Optionally, the method may further include:

step 219, a training data set is obtained, where the training data set includes a plurality of training images, and a part of the target training images in the plurality of training images are labeled with corresponding category labels.

And step 220, training an initial model by using the training data set to obtain the comparison detection model.

In the embodiment of the present application, for steps 219 to 220, contrast learning is a technique for learning common features between similar examples and distinguishing differences between non-similar examples, because the contrast learning does not pay attention to how to determine specific class representations of the features, a small number of samples may be labeled in training data used for training (for example, 10% of the samples are labeled, i.e., class labels are added to 10% of the samples), the labeled samples may assist in training the model in a fine-tuning link, so that the model is matched with a recognition scene of a road foreign object, a contrast detection model after training may input two images and output similarity of the two images, and this idea makes recognition accuracy of the contrast learning not depend on training of a large number of labeled samples, and training cost of the model is low.

Optionally, step 220 may specifically include:

substep 2201, performing a data enhancement operation on the training images in the training data set to increase the number of the training images and obtain a target training data set, wherein the data enhancement operation comprises: at least one of cropping, resizing, recoloring, color distortion.

In the training link, more training images are needed for higher training effect, and how to further increase the number of the training images under the condition that the number of the acquired training images is limited.

Specifically, one training image may be subjected to one or any combination of two processing methods, such as cropping, resizing, recoloring, and color distortion, and the processed image may be used as a new training image, for example, a gray scale image obtained by performing gray scale processing on one training image may be used as a new training image.

And a substep 2202 of pre-training the initial model through the target training data set to obtain a first model.

In the embodiment of the application, the initial model can be pre-trained through a full amount of samples in a target training data set to obtain a first model, the pre-training is to enable the model to rapidly learn common characteristics among similar examples through a large amount of samples, the difference among non-similar examples is distinguished, and the pre-training process can be performed through about 800 iterative training rounds.

And a substep 2203, performing fine tuning training on the first model through the target training image in the target training data set to obtain a second model.

After the first model is obtained through pre-training, fine tuning training (fine tuning) can be performed based on the characteristics of the labeled training image in the target training data set and the road foreign matter identification scene, so that the second model obtained after training can better meet the identification requirement in the road foreign matter identification scene.

Specifically, in the fine tuning training process, 10% of marked training images can be taken firstly to perform fine tuning training in the first stage, and the iterative training is performed for about 60 rounds; and then, performing fine tuning training of a second stage by using all marked training images, and performing about 30 times of iterative training.

And a substep 2204, performing network distillation training according to the training image which is not marked with the class label in the target training dataset, the first model and the second model to obtain the comparison detection model.

In the embodiment of the application, the second model can be used as a teacher model obtained through fine tuning training, the first model obtained through pre-training can be used as a student model, and the student model can be further trained through the teacher model through network distillation training subsequently, so that the first model has a structure similar or identical to that of the teacher model, the purpose of knowledge migration among different model networks is achieved, and a comparison detection model with better performance is obtained.

Specifically, the network distillation training may utilize the second model to identify training images not labeled with class labels in the target training data set, mark pseudo labels on the training images not labeled with class labels, and train the first model with the training images labeled with the pseudo labels based on a learning rate mechanism, weight attenuation, and batch (batch) that are the same as those of the pre-training, and the network distillation training process may be iterated for about 400 rounds.

In summary, in the embodiment of the present application, by obtaining the long-term modeling background map obtained by road video modeling and extracting the dynamic target in the road scene, the difference between the candidate region of the dynamic target and the corresponding comparison region of the candidate region in the long-term modeling background map can be compared by comparing the detection model based on the thought of comparison learning, so as to identify the foreign object in the road scene.

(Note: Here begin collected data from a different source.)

-- ==== Sys2Proof/Laws/Encode.lean ====
section
/-! SUPPORT. The tile decoder on the word of each instruction format. -/

namespace Sys2Proof.Machine

open Sys2Proof

theorem bits_eq (v hi lo : Nat) : bits v hi lo = v / 2 ^ lo % 2 ^ (hi + 1 - lo) := by rw [bits, Nat.shiftRight_eq_div_pow]

theorem fieldOk_le {u : Bool} {n : Nat} (h : fieldOk u n = true) : n ≤ 24 := by
  unfold fieldOk at h; split at h <;> simp at h <;> omega

theorem dec_R {m f rd ra rb : Nat} {op : TOp} {ud ua ub : Bool} (hm : m = 0x01 ∨ m = 0x20 ∨ m = 0x25 ∨ m = 0x26) (row : rowR m f = some (op, ud, ua, ub))
    (hf : f < 2048) (h : (fieldOk ud rd && fieldOk ua ra && fieldOk ub rb) = true) :
    decodeTile (2 ^ 26 * m + (2 ^ 21 * rd + 2 ^ 16 * ra + 2 ^ 11 * rb + f)) = some { op := op, rd := rd, ra := ra, rb := rb } := by
  have h' := h
  simp only [Bool.and_eq_true] at h'
  have h1 := fieldOk_le h'.1.1; have h2 := fieldOk_le h'.1.2; have h3 := fieldOk_le h'.2
  have e1 : bits (2 ^ 26 * m + (2 ^ 21 * rd + 2 ^ 16 * ra + 2 ^ 11 * rb + f)) 31 26 = m := by rw [bits_eq]; omega
  have e2 : bits (2 ^ 26 * m + (2 ^ 21 * rd + 2 ^ 16 * ra + 2 ^ 11 * rb + f)) 25 21 = rd := by rw [bits_eq]; omega
  have e3 : bits (2 ^ 26 * m + (2 ^ 21 * rd + 2 ^ 16 * ra + 2 ^ 11 * rb + f)) 20 16 = ra := by rw [bits_eq]; omega
  have e4 : bits (2 ^ 26 * m + (2 ^ 21 * rd + 2 ^ 16 * ra + 2 ^ 11 * rb + f)) 15 11 = rb := by rw [bits_eq]; omega
  have e5 : bits (2 ^ 26 * m + (2 ^ 21 * rd + 2 ^ 16 * ra + 2 ^ 11 * rb + f)) 10 0 = f := by rw [bits_eq]; omega
  unfold decodeTile
  simp only [e1, e2, e3, e4, e5]
  rw [if_pos hm, row]
  simp only [h, if_true]

theorem dec_J {imm : Nat} (h : imm < 2 ^ 26) : decodeTile (2 ^ 26 * 0x1E + imm) = some { op := .j, imm := imm } := by
  have e1 : bits (2 ^ 26 * 0x1E + imm) 31 26 = 0x1E := by rw [bits_eq]; omega
  have e2 : bits (2 ^ 26 * 0x1E + imm) 25 0 = imm := by rw [bits_eq]; omega
  unfold decodeTile
  simp only [e1, e2]
  rfl

theorem dec_CALL {imm : Nat} (h : imm < 2 ^ 26) : decodeTile (2 ^ 26 * 0x1F + imm) = some { op := .call, imm := imm } := by
  have e1 : bits (2 ^ 26 * 0x1F + imm) 31 26 = 0x1F := by rw [bits_eq]; omega
  have e2 : bits (2 ^ 26 * 0x1F + imm) 25 0 = imm := by rw [bits_eq]; omega
  unfold decodeTile
  simp only [e1, e2]
  rfl

theorem dec_X {m f rd ra res : Nat} {op : TOp} {ud ua : Bool} (hm : m = 0x23 ∨ m = 0x24) (row : rowX m f = some (op, ud, ua))
    (hf : f < 1024) (hr : res < if m = 0x24 then 64 else 32) (h : (fieldOk ud rd && fieldOk ua ra) = true) :
    decodeTile (2 ^ 26 * m + (2 ^ 21 * rd + 2 ^ 16 * ra + 2 ^ 10 * res + f)) = some { op := op, rd := rd, ra := ra, res := res } := by
  have h' := h
  simp only [Bool.and_eq_true] at h'
  have h1 := fieldOk_le h'.1; have h2 := fieldOk_le h'.2
  have hr' : res < 64 := by split at hr <;> omega
  have e1 : bits (2 ^ 26 * m + (2 ^ 21 * rd + 2 ^ 16 * ra + 2 ^ 10 * res + f)) 31 26 = m := by rw [bits_eq]; omega
  have e2 : bits (2 ^ 26 * m + (2 ^ 21 * rd + 2 ^ 16 * ra + 2 ^ 10 * res + f)) 25 21 = rd := by rw [bits_eq]; omega
  have e3 : bits (2 ^ 26 * m + (2 ^ 21 * rd + 2 ^ 16 * ra + 2 ^ 10 * res + f)) 20 16 = ra := by rw [bits_eq]; omega
  have e4 : bits (2 ^ 26 * m + (2 ^ 21 * rd + 2 ^ 16 * ra + 2 ^ 10 * res + f)) 15 10 = res := by rw [bits_eq]; omega
  have e5 : bits (2 ^ 26 * m + (2 ^ 21 * rd + 2 ^ 16 * ra + 2 ^ 10 * res + f)) 9 0 = f := by rw [bits_eq]; omega
  unfold decodeTile
  simp only [e1, e2, e3, e4, e5]
  have hq : (m == 0x24 || decide (res < 32)) = true := by
    rcases hm with rfl | rfl
    · simp at hr ⊢; exact hr
    · rfl
  rw [if_neg (by omega), if_neg (by omega), if_neg (by omega), if_pos hm, row]
  simp only [h, hq, Bool.and_self, if_true]

theorem dec_V {f rs vd va vb : Nat} {op : TOp} {ud ua ub us : Bool} (row : rowV f = some (op, ud, ua, ub, us)) (hf : f < 512)
    (hv : vd < 16 ∧ va < 16 ∧ vb < 16) (h : (vfieldOk ud vd && vfieldOk ua va && vfieldOk ub vb && fieldOk us rs) = true) :
    decodeTile (2 ^ 26 * 0x28 + (2 ^ 22 * vd + 2 ^ 18 * va + 2 ^ 14 * vb + 2 ^ 9 * rs + f)) = some { op := op, rd := rs, ra := rs, vd := vd, va := va, vb := vb } := by
  have h' := h
  simp only [Bool.and_eq_true] at h'
  have h1 := fieldOk_le h'.2
  have e1 : bits (2 ^ 26 * 0x28 + (2 ^ 22 * vd + 2 ^ 18 * va + 2 ^ 14 * vb + 2 ^ 9 * rs + f)) 31 26 = 0x28 := by rw [bits_eq]; omega
  have e2 : bits (2 ^ 26 * 0x28 + (2 ^ 22 * vd + 2 ^ 18 * va + 2 ^ 14 * vb + 2 ^ 9 * rs + f)) 25 22 = vd := by rw [bits_eq]; omega
  have e3 : bits (2 ^ 26 * 0x28 + (2 ^ 22 * vd + 2 ^ 18 * va + 2 ^ 14 * vb + 2 ^ 9 * rs + f)) 21 18 = va := by rw [bits_eq]; omega
  have e4 : bits (2 ^ 26 * 0x28 + (2 ^ 22 * vd + 2 ^ 18 * va + 2 ^ 14 * vb + 2 ^ 9 * rs + f)) 17 14 = vb := by rw [bits_eq]; omega
  have e5 : bits (2 ^ 26 * 0x28 + (2 ^ 22 * vd + 2 ^ 18 * va + 2 ^ 14 * vb + 2 ^ 9 * rs + f)) 13 9 = rs := by rw [bits_eq]; omega
  have e6 : bits (2 ^ 26 * 0x28 + (2 ^ 22 * vd + 2 ^ 18 * va + 2 ^ 14 * vb + 2 ^ 9 * rs + f)) 8 0 = f := by rw [bits_eq]; omega
  unfold decodeTile
  simp only [e1, e2, e3, e4, e5, e6]
  rw [if_neg (by decide), if_neg (by decide), if_neg (by decide), if_neg (by decide), if_pos trivial, row]
  simp only [h, if_true]

theorem dec_VM {b rs vd fmt : Nat} (hb : b < 2) (hv : vd < 16) (hf : 1 ≤ fmt ∧ fmt ≤ 6) (h : fieldOk true rs = true) :
    decodeTile (2 ^ 26 * 0x29 + (2 ^ 22 * vd + 2 ^ 9 * rs + 2 * fmt + b)) = some { op := if b = 1 then .vst else .vld, ra := rs, vd := vd, fmt := fmt } := by
  have h1 := fieldOk_le h
  have e1 : bits (2 ^ 26 * 0x29 + (2 ^ 22 * vd + 2 ^ 9 * rs + 2 * fmt + b)) 31 26 = 0x29 := by rw [bits_eq]; omega
  have e2 : bits (2 ^ 26 * 0x29 + (2 ^ 22 * vd + 2 ^ 9 * rs + 2 * fmt + b)) 25 22 = vd := by rw [bits_eq]; omega
  have e3 : bits (2 ^ 26 * 0x29 + (2 ^ 22 * vd + 2 ^ 9 * rs + 2 * fmt + b)) 13 9 = rs := by rw [bits_eq]; omega
  have e4 : bits (2 ^ 26 * 0x29 + (2 ^ 22 * vd + 2 ^ 9 * rs + 2 * fmt + b)) 4 1 = fmt := by rw [bits_eq]; omega
  have e5 : bits (2 ^ 26 * 0x29 + (2 ^ 22 * vd + 2 ^ 9 * rs + 2 * fmt + b)) 8 5 = 0 := by rw [bits_eq]; omega
  have e6 : bits (2 ^ 26 * 0x29 + (2 ^ 22 * vd + 2 ^ 9 * rs + 2 * fmt + b)) 21 14 = 0 := by rw [bits_eq]; omega
  have e7 : bit (2 ^ 26 * 0x29 + (2 ^ 22 * vd + 2 ^ 9 * rs + 2 * fmt + b)) 0 = decide (b = 1) := by
    simp only [bit, Nat.testBit_zero]; congr 1; apply propext; omega
  unfold decodeTile
  simp only [e1, e2, e3, e4, e5, e6, e7]
  rw [if_neg (by decide), if_neg (by decide), if_neg (by decide), if_neg (by decide), if_neg (by decide), if_pos trivial, if_pos (by simp [hf, h])]
  simp only [decide_eq_true_eq]

theorem dec_I {m n rd ra imm : Nat} {op : TOp} {ud ua : Bool} (row : rowI m = some (op, ud, ua, n)) (hm : m < 64)
    (hn : ¬ (m = 0x01 ∨ m = 0x20 ∨ m = 0x25 ∨ m = 0x26) ∧ m ≠ 0x1E ∧ m ≠ 0x1F ∧ ¬ (m = 0x23 ∨ m = 0x24) ∧ m ≠ 0x28 ∧ m ≠ 0x29) (h16 : n ≤ 16)
    (h : (fieldOk ud rd && fieldOk ua ra && decide (imm < 2 ^ n)) = true) :
    decodeTile (2 ^ 26 * m + (2 ^ 21 * rd + 2 ^ 16 * ra + imm)) = some { op := op, rd := rd, ra := ra, imm := imm } := by
  have h' := h
  simp only [Bool.and_eq_true, decide_eq_true_eq] at h'
  have h1 := fieldOk_le h'.1.1; have h2 := fieldOk_le h'.1.2
  have h3 : imm < 2 ^ 16 := Nat.lt_of_lt_of_le h'.2 (Nat.pow_le_pow_right (by decide) h16)
  have e1 : bits (2 ^ 26 * m + (2 ^ 21 * rd + 2 ^ 16 * ra + imm)) 31 26 = m := by rw [bits_eq]; omega
  have e2 : bits (2 ^ 26 * m + (2 ^ 21 * rd + 2 ^ 16 * ra + imm)) 25 21 = rd := by rw [bits_eq]; omega
  have e3 : bits (2 ^ 26 * m + (2 ^ 21 * rd + 2 ^ 16 * ra + imm)) 20 16 = ra := by rw [bits_eq]; omega
  have e4 : bits (2 ^ 26 * m + (2 ^ 21 * rd + 2 ^ 16 * ra + imm)) 15 0 = imm := by rw [bits_eq]; omega
  unfold decodeTile
  simp only [e1, e2, e3, e4]
  rw [if_neg hn.1, if_neg hn.2.1, if_neg hn.2.2.1, if_neg hn.2.2.2.1, if_neg hn.2.2.2.2.1, if_neg hn.2.2.2.2.2, row]
  simp only [h, if_true]

end Sys2Proof.Machine
end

Referring to fig. 9, which shows a flowchart of steps of a method for detecting a foreign object in a scene according to an embodiment of the present application, including:

step 301, acquiring a target video shot for a target scene and a long-term modeling background image of the target video.

The long-term modeling background image is used for representing a target scene which does not contain a dynamic target; the dynamic target is a target with a position shifted in a period of time.

Step 302, obtaining a candidate region where the dynamic target is located in a video frame of the target video.

Step 303, inputting the candidate region and a comparison region corresponding to the candidate region in the long-term modeling background image into a comparison detection model, and obtaining a determination result of whether the dynamic target in the video frame is a foreign object.

Wherein, the comparison detection model is a machine learning model.

And 304, acquiring the position of the foreign matter in the target scene according to the judgment result of the dynamic target.

For this embodiment, reference may be made to the description of fig. 1 to 6, which is not described herein again.

In summary, in the embodiment of the present application, a long-term modeling background map obtained by road video modeling is obtained, and a dynamic target in a road scene is extracted, so that a difference between a candidate region of the dynamic target and a corresponding comparison region of the candidate region in the long-term modeling background map can be compared by comparing a detection model based on a comparison learning idea, so as to identify a foreign object in the road scene.

Referring to fig. 10, which shows a block diagram of a road foreign object detection apparatus provided in an embodiment of the present application, including:

a first obtaining module 401, configured to obtain a road video shot for a road scene and a long-term modeling background map of the road video; the long-time modeling background image is used for representing a road scene without a dynamic target; the dynamic target is a target with a position offset within a period of time;

a second obtaining module 402, configured to obtain a candidate region where the dynamic target is located in a video frame of the road video;

a first comparison module 403, configured to input the candidate region and a comparison region corresponding to the candidate region in the long-term modeling background image into a comparison detection model, and obtain a determination result of whether a dynamic target in the video frame is a foreign object; wherein, the comparison detection model is a machine learning model.

And a first identification module 404, configured to obtain a position of a foreign object in the road scene according to a determination result of the dynamic target.

Optionally, the first comparing module 403 includes:

the similarity submodule is used for inputting the candidate region and the comparison region into a comparison detection model and calculating the similarity of the candidate region and the comparison region;

and the first judgment submodule is used for obtaining a judgment result that the dynamic target in the video frame output by the contrast detection model is a foreign object under the condition that the similarity is less than or equal to a first similarity threshold value.

And the second judgment submodule is used for obtaining a judgment result that the dynamic target in the video frame output by the contrast detection model is not a foreign object under the condition that the similarity is greater than or equal to a second similarity threshold.

Optionally, the apparatus further comprises:

the first generation submodule is used for acquiring the long-time modeling background image at intervals of preset time through a preset background modeling algorithm based on a first learning rate and the road video;

the second generation submodule is used for acquiring a short-time modeling background image through the background modeling algorithm based on a second learning rate and the road video every other preset time interval, and the short-time modeling background image is used for representing a road scene containing the dynamic target; the first learning rate is greater than the second learning rate.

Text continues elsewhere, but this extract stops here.